-- ==== Sys2Proof/Machine/State.lean ====
section
/-! DEFINITION. The state of the ULQ-4896 as plain data. The register bank `regs` holds the word in effect of every
register of 24_register_index.md; the structures below hold what the spec names behind the registers. The docstring of
each field cites the rule that names it; every reset value here is the spec's or is named in the assumption log. -/

namespace Sys2Proof.Machine

/-- No command ends in a fault: what the spec calls a fault is state (INVENTORY.md, Faults). The one constructor is
never answered. -/
inductive Fault where
  /-- Raised by nothing: a closed reason kept so that the outcome type has all three cases. Safe. -/
  | none
deriving DecidableEq, Repr

/-- Why a command has no next state. -/
inductive Refusal where
  /-- The command has no meaning in this model yet. Raised by exec's refused arms only. Safe: the model stops where
  the hardware goes on. -/
  | notModelled (mnemonic : String)
deriving DecidableEq, Repr

/-! ### Shared small types -/

/-- A linear ramp: from `start` to `goal` over `dur` ms beginning at time `at_`. -/
structure Ramp where
  start : Nat := 0
  goal : Nat := 0
  at_ : Nat := 0
  dur : Nat := 0
deriving DecidableEq, Repr

/-- One staged TC value: which bits of the word are staged, and their values (R32). -/
structure Staged where
  mask : Word := 0
  value : Word := 0
  /-- The staged bits that a steward wrote last (R403). -/
  stew : Word := 0
deriving DecidableEq, Repr

/-- A TC write granted in weir cycles 0 to 183 and held until the buffer reopens (R34). -/
structure HeldWrite where
  addr : Nat
  value : Word
  who : Requester
deriving DecidableEq, Repr

/-! ### Tick and commit (02_tick_and_commit.md) -/

/-- The tick generator and the commit (R29 to R42). -/
structure TickSt where
  /-- TICK_COUNT (R29). -/
  count : TickNo := 0
  /-- PLL-A has locked since POR, so ticks are counted (R29). -/
  started : Bool := false
  /-- Tick of the last applied commit (DEV_COMMIT_LAST, R36). -/
  last : TickNo := 0
  /-- The armed COMMIT_AT target (R39). -/
  target : Option TickNo := none
  /-- A GO commit waits for the weir of this tick; one granted inside the weir waits for that of the next (R35). -/
  goNow : Bool := false
  goNext : Bool := false
  /-- The reload value a beacon gives this tick (R29, R297). -/
  reload : Option TickNo := none
  /-- The staging buffer, by register address (R32). -/
  staged : Tab Staged := []
  /-- Writes held while the buffer is closed, oldest first (R34). -/
  held : List HeldWrite := []
  /-- Values stored at a commit for a domain that was off (R37), by register address. -/
  stored : Tab Staged := []
deriving DecidableEq, Repr

/-! ### Clocks (03_clocks.md) -/

/-- A divider setting: INT, NUM, DEN and the post-division (R52, R56). -/
structure PllSetting where
  int : Nat := 0
  num : Nat := 0
  den : Nat := 1
  post : Nat := 0
deriving DecidableEq, Repr

/-- One entry of a band cache (R56): its index, the setting, the band and fine-tune codes found, and TJ at the search. -/
structure BandEntry where
  slot : Nat
  setting : PllSetting
  band : Nat
  fine : Nat
  temp : Int
deriving DecidableEq, Repr

/-- Hidden state of PLL `p`: 0 A, 1 S, 2 C, 3 P. -/
structure PllSt where
  /-- The divider setting in effect. -/
  loaded : PllSetting := {}
  /-- A load or a relock that has not led to lock yet. -/
  busy : Bool := false
  /-- The running load or relock searches every band (R56). -/
  search : Bool := false
  /-- A loss that no relock attempt has answered yet (R55). -/
  relockDue : Bool := false
  /-- The stewards gave the PLL up until RESET_N or a retest (R384). -/
  dead : Bool := false
  /-- The band cache, most recently used first (R56). -/
  cache : List BandEntry := []
deriving DecidableEq, Repr

/-- A family change that runs (R64): 1 the mute, 2 the last tick, 3 clocks stopped, 4 the unmute; the source it goes to, the rate, and whether
that source was lost meanwhile. -/
structure HopSt where
  step : Nat := 1
  source : Nat
  rate : Nat
  lost : Bool := false
deriving DecidableEq, Repr

/-- A rate follow that runs (R63): its step, source and rate. -/
structure FollowSt where
  step : Nat := 1
  source : Nat
  rate : Nat
deriving DecidableEq, Repr

/-- Hidden state of the clocks. -/
structure ClkSt where
  pll : Tab PllSt := []
  /-- SYS runs from LPO (R65, R418). -/
  sysOnLpo : Bool := true
  /-- PLL-A's divider load waits for a commit (R58). -/
  updA : Bool := false
  /-- A decision of R59 is due, and it was caused by a loss. -/
  decide : Bool := false
  afterLoss : Bool := false
  /-- Trim held before ACQUIRE (R65). -/
  heldTrim : Word := 0
  /-- Rate code measured at source codes 1 to 4; unlisted 7, none (R60). -/
  rates : Tab Nat := []
  hop : Option HopSt := none
  follow : Option FollowSt := none
  /-- Mute gain of every output, units of 2^-16 (R63, R64, R191). -/
  mute : Ramp := ⟨65536, 65536, 0, 0⟩
  /-- PLL-A's VCO frequency above that of its loaded setting, in units of 2^-32: a step of R58 that SLEW has not run out yet. -/
  lag : Int := 0
  /-- PLL-A's analogue loop is lost, and the tick in progress runs to its end (R54). -/
  lastTick : Bool := false
  /-- AUD and FAB stand low between steps 2 and 5 of a family change (R17, R64). -/
  stopped : Bool := false
deriving DecidableEq, Repr

/-! ### Fabric: basins, jets, cistern, hand-over and relocation (05 to 08) -/

/-- A queued cistern access of a jet (R98, R120): the word it reaches (none: void, or suppressed by a skip or by R156),
what it writes or where its interpolated value goes, and the FAB cycle of its turn. -/
structure JetAccess where
  write : Bool
  word : Option Nat
  value : DWord := 0
  frac : Nat := 0
  round : Bool := false
  dst : Option Nat := none
  turn : Nat
deriving DecidableEq, Repr

/-- DLR data on its way to a W register: readable from cycle `ready` (R98). -/
structure Delivery where
  dst : Nat
  value : BitVec 40
  ready : Nat
deriving DecidableEq, Repr

/-- The condition flags (R82, R110). -/
structure JetFlags where
  s : Bool := false
  v : Bool := false
  n : Bool := false
  z : Bool := false
deriving DecidableEq, Repr

/-- A jet (R82): where it is in its cascade and its registers. -/
structure Jet where
  /-- Idle until the next tick: no cascade, TICKEND done, or its basin does not run (R89). -/
  ended : Bool := true
  slot : Nat := 0
  /-- FAB cycle at which the next slot word starts (R84). -/
  cycle : Nat := 0
  /-- Slot words still suppressed by SKIP (R115). -/
  skip : Nat := 0
  a0 : BitVec 72 := 0
  a1 : BitVec 72 := 0
  w : Tab (BitVec 40) := []
  p : Tab Word := []
  flags : JetFlags := {}
  queue : List JetAccess := []
  deliver : List Delivery := []
  /-- The host wrote one of its registers through the raw window in this tick (FAB_WIN_SEL). -/
  touched : Bool := false
deriving DecidableEq, Repr

/-- A write of this tick to the pool (address below 65536) or to outbound port addr − 65536, with its cycle and jet; jet 4
is the host. The order of cycles and jets decides what a read sees (R87). -/
structure PoolWrite where
  cycle : Nat
  jet : Nat
  addr : Nat
  value : Word
deriving DecidableEq, Repr

/-- A running meter window (R124). -/
structure MeterWin where
  /-- w + 1 of the METER word that feeds it; 0: none yet. -/
  w : Nat := 0
  peak : Nat := 0
  clip : Bool := false
  /-- A complete window not yet copied into its register: peak and clip. -/
  full : Option (Nat × Bool) := none
deriving DecidableEq, Repr

/-- A coefficient table (R85): number, first words of pages A and B, words per page. -/
structure TableDesc where
  t : Nat
  a : Nat
  b : Nat
  len : Nat
deriving DecidableEq, Repr

/-- A cistern region of a BASIN section: byte address and length (R133). -/
structure CisRegion where
  base : Nat
  len : Nat
deriving DecidableEq, Repr

/-- A captured state region with its tick (R100). -/
structure Ckpt where
  tick : TickNo
  words : List Word
deriving DecidableEq, Repr

/-- What a BASIN section loads (R133), as the shelf keeps it (R101). -/
structure BasinImage where
  nslot : List Nat := [0, 0, 0, 0]
  /-- Slot words by jet × 16384 + slot. -/
  cascade : Tab DWord := []
  pool : Tab Word := []
  stateBase : Nat := 0
  stateLen : Nat := 0
  tables : List TableDesc := []
  regions : List CisRegion := []
  /-- Pages complete at load (R158), bit t. -/
  compA : Nat := 0
  compB : Nat := 0
deriving DecidableEq, Repr

/-- What the replay area keeps of one tick (R99): its number and the basin's inbound and outbound port values. -/
structure ReplayTick where
  tick : TickNo
  inp : Tab Word
  outp : Tab Word
deriving DecidableEq, Repr

/-- A physical basin behind its registers. -/
structure Basin where
  nslot : List Nat := [0, 0, 0, 0]
  cascade : Tab DWord := []
  pool : Tab Word := []
  tables : List TableDesc := []
  regions : List CisRegion := []
  /-- Regions that this old basin no longer writes (R156). -/
  carried : List CisRegion := []
  /-- Handle the content was loaded for (R105: ID). -/
  handle : Nat := 0
  writes : List PoolWrite := []
  inp : Tab Word := []
  /-- Outbound values as last frozen (R23, R88). -/
  outp : Tab Word := []
  jets : Tab Jet := []
  meters : Tab MeterWin := []
  /-- Bit t: the jets read page B of table t in this tick (R159). -/
  page : Nat := 0
  /-- Checkpoint shadow not yet drained, the two buffers (none: invalid or empty), and which was written last (R100). -/
  shadow : Option Ckpt := none
  ckpt0 : Option Ckpt := none
  ckpt1 : Option Ckpt := none
  ckptLast1 : Bool := false
  /-- Port values of the last 8 ticks, newest first (R99). -/
  replay : List ReplayTick := []
  /-- Under BIST (R384). -/
  bist : Bool := false
  /-- Times of the faults of the last 24 powered hours, ms (R386). -/
  strikes : List Nat := []
deriving DecidableEq, Repr

/-- The shelf copy of a handle (R101, R102). -/
structure Shelf where
  image : Option BasinImage := none
  valid : Bool := false
  /-- Loaded by a partial image: no source in flash (R102). -/
  part : Bool := false
deriving DecidableEq, Repr

/-- Hidden state of hand-over channel `h` (R151 to R157). -/
structure HandOver where
  /-- F of R152. -/
  fade : Nat := 0
  /-- The old basin faulted while PENDING (R165). -/
  oldFault : Bool := false
  /-- The switch of this weir waits for its priming (R152 step 5). -/
  prime : Bool := false
deriving DecidableEq, Repr

/-- Where a relocation stands (R162, R163). -/
inductive RelocStep where
  /-- Waits for the reload path, or for the shelf copy to be rewritten. -/
  | waiting
  | reloading
  /-- State restored: the next weir switches. -/
  | restored
deriving DecidableEq, Repr

/-- A relocation that runs (R161 to R163). -/
structure Reloc where
  handle : Nat
  source : Nat
  target : Nat
  gap : Nat := 0
  step : RelocStep := .waiting
deriving DecidableEq, Repr

/-- The fabric behind its registers. -/
structure FabSt where
  basins : Tab Basin := []
  shelf : Tab Shelf := []
  chans : Tab HandOver := []
  relocs : List Reloc := []
  /-- Cistern words of the basin data and ASRC regions, by word address (R97, R99). -/
  cis : Tab DWord := []
  /-- What the host wrote into the device's own regions (R99), by 4-byte half; unlisted halves hold what the device keeps there. -/
  cisOwn : Tab (Option Word) := []
  /-- Next word of the scrubber (R102). -/
  scrub : Nat := 0
  /-- Row (bank × 1024 + row) to time + 1 of its last corrected error (R102). -/
  rowCe : Tab Nat := []
  /-- Rows mapped to spares (R102). -/
  spared : List Nat := []
  /-- Rows (as above) that await or undergo a march (R102, R384). -/
  march : List Nat := []
  /-- Rows that passed a march, with the time + 1 of it (R386). -/
  rowPass : Tab Nat := []
  /-- Samples moved to the chain transmit channels at the last weir (R92). -/
  chainTx : Tab Word := []
deriving DecidableEq, Repr

/-! ### Inputs (09_analogue_inputs.md) -/

/-- A mute of an input channel: the gain it started from (units of 2^-16), the time at which the output is at zero, and the times until which
a change of MODE (R169), a phantom change (R180), CONV_CAL (R177) and a start of the decimator (R174, R178) hold it there; 0 where one does
not. The ramp back of 2 ms begins at the last of them. -/
structure AinMute where
  from_ : Nat := 65536
  zeroAt : Nat
  mode : Nat := 0
  phantom : Nat := 0
  cal : Nat := 0
  settle : Nat := 0
deriving DecidableEq, Repr

/-- A sample that left the range: clipped, or with an overload of the modulator or the preamplifier (R175). -/
inductive AinHot where
  | none
  | clip
  | overload
deriving DecidableEq, Repr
* * *
*Instructions for the task*
Copy exactly the lines from the top of the entries through the line with "goNow : Bool := false" in it, please, keeping both ends and adding nothing.

*Response to the task*
-- ==== Sys2Proof/Machine/State.lean ====
section
/-! DEFINITION. The state of the ULQ-4896 as plain data. The register bank `regs` holds the word in effect of every
register of 24_register_index.md; the structures below hold what the spec names behind the registers. The docstring of
each field cites the rule that names it; every reset value here is the spec's or is named in the assumption log. -/

namespace Sys2Proof.Machine

/-- No command ends in a fault: what the spec calls a fault is state (INVENTORY.md, Faults). The one constructor is
never answered. -/
inductive Fault where
  /-- Raised by nothing: a closed reason kept so that the outcome type has all three cases. Safe. -/
  | none
deriving DecidableEq, Repr

/-- Why a command has no next state. -/
inductive Refusal where
  /-- The command has no meaning in this model yet. Raised by exec's refused arms only. Safe: the model stops where
  the hardware goes on. -/
  | notModelled (mnemonic : String)
deriving DecidableEq, Repr

/-! ### Shared small types -/

/-- A linear ramp: from `start` to `goal` over `dur` ms beginning at time `at_`. -/
structure Ramp where
  start : Nat := 0
  goal : Nat := 0
  at_ : Nat := 0
  dur : Nat := 0
deriving DecidableEq, Repr

/-- One staged TC value: which bits of the word are staged, and their values (R32). -/
structure Staged where
  mask : Word := 0
  value : Word := 0
  /-- The staged bits that a steward wrote last (R403). -/
  stew : Word := 0
deriving DecidableEq, Repr

/-- A TC write granted in weir cycles 0 to 183 and held until the buffer reopens (R34). -/
structure HeldWrite where
  addr : Nat
  value : Word
  who : Requester
deriving DecidableEq, Repr

/-! ### Tick and commit (02_tick_and_commit.md) -/

/-- The tick generator and the commit (R29 to R42). -/
structure TickSt where
  /-- TICK_COUNT (R29). -/
  count : TickNo := 0
  /-- PLL-A has locked since POR, so ticks are counted (R29). -/
  started : Bool := false
  /-- Tick of the last applied commit (DEV_COMMIT_LAST, R36). -/
  last : TickNo := 0
  /-- The armed COMMIT_AT target (R39). -/
  target : Option TickNo := none
  /-- A GO commit waits for the weir of this tick; one granted inside the weir waits for that of the next (R35). -/
  goNow : Bool := false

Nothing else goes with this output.